Habrá disciplinas que toleren mejor que otras estas nuevas formas de abordar el conocimiento. Cursos que duran apenas dos meses y que implican contratos renovables con el deseo de saber. Pero habrá otras, como la creación artística o la investigación, que claramente se desarrollan cuando la soledad se sostiene en el tiempo. Requieren, como dice Llamazares, de un grado alto de concentración, de dejar de lado la dispersión de la cotidianidad. "La intromisión que se vive en la privacidad -agrega la antropóloga- requiere de una actitud activa: tomar la decisión de desconectarse. Lo difícil que resulta y lo agobiante que puede ser no hacerlo, ha llevado a mucha gente hacia prácticas como la meditación. Algo que empezó como una moda pero que tiene que ver, entre otras cosas, con ejercitar la concentración."
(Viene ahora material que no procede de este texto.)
/-! ### Camera ingress and pixel pipelines (chapter 5) -/

/-- R118 to R120, R127, R132, R136, R137: a packet with a bad CRC or of another stream is reported and taken no further; the
first good packet of a one-lane camera brings its group up; a packet with a header, a marker and a whole line fills one slot with
the line and its stamps. Loss of lock takes the group down. The oldest strip's bytes land in memory when its writes are
acknowledged, PP_PROD advances and every running recipe on the pipeline is told. With no line for stall_us, since the last line
or since en was set, the partial strip is closed and the pipeline stalls. -/
def Obligations.CameraLinesBecomeStrips : Prop :=
  ∀ (s : State) (p : Nat), s.Sound → p < s.cfg.camPipes →
    let x := s.pipe p
    let others := fun t : State => ∀ q, q ≠ p → t.pipe q = s.pipe q
    (∀ lane, s.laneCam lane = some p →
      let m := lane - s.get R.CX_CAM_CTL_base_lane [p]
      let locked := s.get R.CX_CAM_STATUS_lock [p] ||| 2 ^ m
      (∀ tag stream items,
        Yields (.cxpStreamPacket lane tag stream false items) s (fun t => FieldsSet s t [(R.CX_CAM_STATUS_lock, [p], locked)]
          ∧ t = { s with regs := t.regs, ev := t.ev, tune := t.tune } ∧ PostedLim s t E.CX_CRC_ERROR 0 (some p) [(.ix, lane), (.en, 1)])
        ∧ (stream ≠ s.get R.CX_CAM_CTL_stream_id [p] → Yields (.cxpStreamPacket lane tag stream true items) s (fun t =>
            FieldsSet s t [(R.CX_CAM_STATUS_lock, [p], locked)] ∧ t = { s with regs := t.regs, ev := t.ev, tune := t.tune }
            ∧ PostedLim s t E.CX_PACKET_DISCARDED 2 (some p) [(.en, 2), (.num, stream)])))
      ∧ (∀ tag, tag < 256 → s.get R.CX_CAM_CTL_conns [p] = 0 → x.buf = [] → x.nextTag = none ∨ x.nextTag = some tag →
        let stream := s.get R.CX_CAM_CTL_stream_id [p]
        (s.flag R.CX_CAM_STATUS_group_up [p] = false → s.get R.CX_CAM_STATUS_lock [p] = 0 → x.delivered = 0 → x.cur = none →
          Yields (.cxpStreamPacket lane tag stream true []) s (fun t => t.flag R.CX_CAM_STATUS_group_up [p] = true
            ∧ t.get R.CX_CAM_STATUS_lock [p] = 1 ∧ (t.pipe p).wasUp = true ∧ (t.pipe p).nextTag = some ((tag + 1) % 256)
            ∧ (t.pipe p).slots = x.slots ∧ others t ∧ SameRegs s t [R.CX_CAM_STATUS.addr [p], R.HP_BOOT_STATUS.off]
            ∧ PostedLim s t E.CX_GROUP_UP 0 (some p) [(.num, 1)]
            ∧ t = { s with regs := t.regs, ev := t.ev, pipes := t.pipes, tune := t.tune }))
        ∧ (∀ h bytes, s.flag R.CX_CAM_STATUS_group_up [p] = true → s.flag R.CX_CAM_STATUS_stalled [p] = false →
          x.img = none → x.cur = none → x.busy ≤ s.up → x.slots.length < 15 → (x.slots = [] → x.swap = false ∧ s.ringFull p = false) →
          0 < s.get R.PP_CTL_width [p] →
          bytes.length = s.get R.PP_CTL_width [p] * fmtBytes (s.get R.PP_CTL_fmt [p]) →
          Yields (.cxpStreamPacket lane tag stream true
              [.header (s.get R.PP_CTL_fmt [p]) (s.get R.PP_CTL_width [p]) h, .marker, .data bytes]) s (fun t =>
            (t.pipe p).slots = x.slots ++ [{ bytes := bytes, tt := s.stampTt p, cnt := s.stampCnt p (s.stampTt p), replaced := false }]
            ∧ (t.pipe p).prev = some bytes ∧ (t.pipe p).lastAcc = some s.up ∧ (t.pipe p).seq = x.seq
            ∧ (t.pipe p).img = some { fmt := s.get R.PP_CTL_fmt [p], width := s.get R.PP_CTL_width [p], height := h, seen := 1 }
            ∧ others t ∧ t.tt = s.tt ∧ t.mem = s.mem ∧ t.ev = s.ev
            ∧ SameBut s t [R.CX_CAM_STATUS.addr [p]])))
      ∧ (bit (s.get R.CX_CAM_STATUS_lock [p]) m = true → x.cur = none → Yields (.cxpLaneLockLoss lane) s (fun t =>
          FieldsSet s t [(R.CX_CAM_STATUS_lock, [p], s.get R.CX_CAM_STATUS_lock [p] - 2 ^ m), (R.CX_CAM_STATUS_group_up, [p], 0)]
          ∧ t.pipe p = { x with delivered := 0, buf := [], nextTag := none, img := none, cur := none, gap := false } ∧ others t
          ∧ t = { s with regs := t.regs, ev := t.ev, pipes := t.pipes } ∧ PostedLim s t E.CX_LANE_DOWN 0 (some p) [(.ix, lane)]))
      ∧ (bit (s.get R.CX_CAM_STATUS_lock [p]) m = false → Yields (.cxpLaneLockLoss lane) s (fun t => t = s)))
    ∧ (∀ o rest, x.out = o :: rest → o.strip.pipe = p → Yields (.stripWritesAcknowledged p) s (fun t =>
        t.mem = (s.writeMem o.strip.addr o.bytes).mem ∧ (t.pipe p).out = rest ∧ others t
        ∧ t.get R.PP_PROD_seq [p] = (match rest with | y :: _ => y.strip.seq | [] => x.seq) % 2 ^ 32
        ∧ (∀ n r d, n < 16 → s.rcp.get? n = some r → r.recipe = some d → bit d.pipes p = true → s.flag R.DS_RCP_CTL_run [n] = true →
            t.rcp.get? n = some { r with strips := r.strips ++ [{ o.strip with prodTt := s.tt }] })
        ∧ SameBut s t [R.PP_PROD.addr [p], R.PP_CONS.addr [p]] ∧ t.ev = s.ev ∧ t.tt = s.tt))
    ∧ (∀ n, s.pipeOn p = true → s.flag R.CX_CAM_STATUS_stalled [p] = false → s.decBound p = none → x.lastAcc = some n →
      (n + s.get R.PP_STALL_stall_us [p] * 1000 ≤ s.up →
        (x.slots = [] → Yields (.pipelineStallTimeout p) s (fun t => FieldsSet s t [(R.CX_CAM_STATUS_stalled, [p], 1)]
          ∧ (t.pipe p) = { x with stallAt := s.up } ∧ others t
          ∧ PostedLim s t E.PP_STALL 0 (some p) [(.val, (x.seq + 2 ^ 32 - 1) % 2 ^ 32)]
          ∧ t = { s with regs := t.regs, ev := t.ev, pipes := t.pipes }))
        ∧ (x.slots ≠ [] → x.slots.length < 16 → Yields (.pipelineStallTimeout p) s (fun t => (t.pipe p).slots = []
          ∧ (t.pipe p).seq = (x.seq + 1) % 2 ^ 32 ∧ t.flag R.CX_CAM_STATUS_stalled [p] = true ∧ others t)))
      ∧ (s.up < n + s.get R.PP_STALL_stall_us [p] * 1000 → Yields (.pipelineStallTimeout p) s (fun t => t = s)))

/-- R128, R129, R130, R134, R138, R140: a control packet of the master connection lands in the receive ring with its length,
camera and type and rx_prod advances; a full ring drops and reports it. The next transmit entry goes out and tx_cons advances, whether or not en is set (R139). A
shadow bank that fails the check is refused and reported; one that passes is journalled with its CRC and waits for the next
strip. A camera parameter is refused and reported while the camera is enabled and applied while it is off; clearing en stops the
pipeline without advancing seq. -/
def Obligations.CameraControlBanksAndConfiguration : Prop :=
  ∀ (s : State) (p : Nat), s.Sound → p < s.cfg.camPipes →
    let x := s.pipe p
    (∀ lane ptype bytes, ∀ kind ∈ [CxpCtrl.ack, .event, .heartbeat], s.ctrlCam lane = some p → lane = s.get R.CX_CAM_CTL_base_lane [p] → bytes.length ≤ 1020 →
      let prod := s.get R.CX_CTRL_IDX_rx_prod [p]
      Yields (.cxpControlPacketRx lane kind ptype false bytes) s (fun t => t = { s with regs := t.regs, ev := t.ev }
        ∧ SameRegs s t [R.HP_BOOT_STATUS.off] ∧ PostedLim s t E.CX_CRC_ERROR 0 (some p) [(.ix, lane), (.en, 2)])
      ∧ ((prod + 1) % 256 = s.get R.CX_CTRL_IDX_rx_cons [p] → Yields (.cxpControlPacketRx lane kind ptype true bytes) s (fun t =>
          t = { s with regs := t.regs, ev := t.ev } ∧ SameRegs s t [R.HP_BOOT_STATUS.off]
          ∧ PostedLim s t E.CX_CTRL_RX_FULL 0 (some p) []))
      ∧ ((prod + 1) % 256 ≠ s.get R.CX_CTRL_IDX_rx_cons [p] → Yields (.cxpControlPacketRx lane kind ptype true bytes) s (fun t =>
          let u := s.writeMem (hoardBase + s.get R.CX_CTRL_RX_base [p] + 1024 * prod)
            (leBytes 2 bytes.length ++ leBytes 1 p ++ leBytes 1 ptype ++ bytes)
          t = { s with mem := u.mem, badWords := u.badWords, regs := t.regs }
          ∧ FieldsSet s t [(R.CX_CTRL_IDX_rx_prod, [p], (prod + 1) % 256)])))
    ∧ (let cons := s.get R.CX_CTRL_IDX_tx_cons [p]
       let a := hoardBase + s.get R.CX_CTRL_TX_base [p] + 1024 * cons
       s.ctrlOn p = true →
       (cons ≠ s.get R.CX_CTRL_IDX_tx_prod [p] → Yields (.cxCtrlTxSend p) s (fun t =>
          t.pipe p = { x with upOn := true, uplink := s.readMem (a + 4) (min (s.readLe a 2) 1020) } ∧ (∀ q, q ≠ p → t.pipe q = s.pipe q)
          ∧ FieldsSet s t [(R.CX_CTRL_IDX_tx_cons, [p], (cons + 1) % 256)] ∧ t = { s with regs := t.regs, pipes := t.pipes }))
       ∧ (cons = s.get R.CX_CTRL_IDX_tx_prod [p] → Yields (.cxCtrlTxSend p) s (fun t => t = s)))
    ∧ (∀ src v, bit v 0 = true → s.hostShut src = false → s.regHeld (R.PP_CAL_SWAP.addr [p]) = false →
      let shadow := 1 - s.get R.PP_CAL_SWAP_active [p]
      let b := if shadow = 0 then x.bank0 else x.bank1
      (∀ item ix, b.check (s.get R.PP_STAMP_out_width [p]) = some (item, ix) → Yields (.calBankSwap src p v) s (fun t =>
          t.pipes = s.pipes ∧ Journalled s t src 2 causeBlock (R.PP_CAL_SWAP.addr [p]) 0 v
          ∧ PostedLim s t E.PP_TABLE_REFUSED item (some p) [(.en, item), (.num, ix)] ∧ t.mem = s.mem))
      ∧ (b.check (s.get R.PP_STAMP_out_width [p]) = none → Yields (.calBankSwap src p v) s (fun t =>
          t.pipe p = { x with swap := true } ∧ (∀ q, q ≠ p → t.pipe q = s.pipe q)
          ∧ Journalled s t src 0 0 (R.PP_CAL_SWAP.addr [p]) 0 v ∧ t.get R.PP_CAL_SWAP_active [p] = s.get R.PP_CAL_SWAP_active [p]
          ∧ PostedLim s t E.PP_BANK_SWAPPED 0 (some p) [(.en, shadow), (.val, crc32 b.bytes)] ∧ t.mem = s.mem)))
    ∧ ∀ (src : Src) (v : Nat), v < 2 ^ 32 → s.hostShut src = false →
      (∀ r ∈ [CamReg.ppCtl, .stamp, .ring],
        let spec := camRegSpec r
        let off := spec.addr [p]
        let old := s.regWord spec [p]
        let eff := camEff r old v
        let new := fieldsWrite old eff spec.fields
        s.regHeld off = false → s.gate src off old new = none →
        (s.flag R.CX_CAM_CTL_en [p] = true → new ≠ old → Yields (.cameraConfigWrite src p r v) s (fun t =>
          t.regWord spec [p] = old ∧ t.pipes = s.pipes ∧ Journalled s t src 2 causeBlock off old v
          ∧ PostedLim s t E.PP_CFG_REFUSED off (some p) [(.val, off)]))
        ∧ (s.flag R.CX_CAM_CTL_en [p] = false → s.camCheck p r old new = none → Yields (.cameraConfigWrite src p r v) s (fun t =>
          t.regWord spec [p] = new ∧ t.pipes = s.pipes ∧ t.ev = s.ev ∧ SameRegs s t (off :: R.HP_JRN_HEAD.off :: R.HP_JRN_UNJ.off
            :: (List.range 8).map (fun k => R.HP_JRN_FAULT.addr [k]) ++ [R.HP_JRN_STATUS.off])
          ∧ Journalled s t src 0 (if anyOutOfRange v spec.fields || eff != v then 1 else 0) off old v)))
      ∧ (let old := s.regWord R.CX_CAM_CTL [p]
         s.regHeld (R.CX_CAM_CTL.addr [p]) = false →
         s.gate src (R.CX_CAM_CTL.addr [p]) old (old - 1) = none → s.flag R.CX_CAM_CTL_en [p] = true →
         fieldsWrite old (old - 1) R.CX_CAM_CTL.fields = old - 1 →
         Yields (.cameraConfigWrite src p .camCtl (old - 1)) s (fun t => t.regWord R.CX_CAM_CTL [p] = old - 1
          ∧ t.regWord R.CX_CAM_STATUS [p] = 0 ∧ (t.pipe p).slots = [] ∧ (t.pipe p).cur = none ∧ (t.pipe p).img = none
          ∧ (t.pipe p).seq = x.seq ∧ (∀ q, q ≠ p → t.pipe q = s.pipe q)
          ∧ (∃ cause, Journalled s t src 0 cause (R.CX_CAM_CTL.addr [p]) old (old - 1))))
No se trata de acallar el mundo, claro. Sino de saber que para hacerle lugar al otro - el otro que es uno mismo, o que puede ser el conocimiento del mundo-, va a ser necesario aprender a tamizar y eventualmente a detener ese fluir de la conciencia ajena que pareciera estar todo el tiempo invadiendo el espacio propio.
Probablemente la interrupción constante, la presencia de la muchedumbre todo el tiempo y en todo lugar, nunca haya sido tan acuciante como ahora. Aquella modernidad que empezó con el avance de las urbes, de la vida cosmopolita, de la industrialización y que hoy está marcada por el reinado de la tecnología, ha hecho que muchos hombres y mujeres vivamos con angustia no ya la soledad sino su contrario: la imposibilidad de estar solos.

C. E.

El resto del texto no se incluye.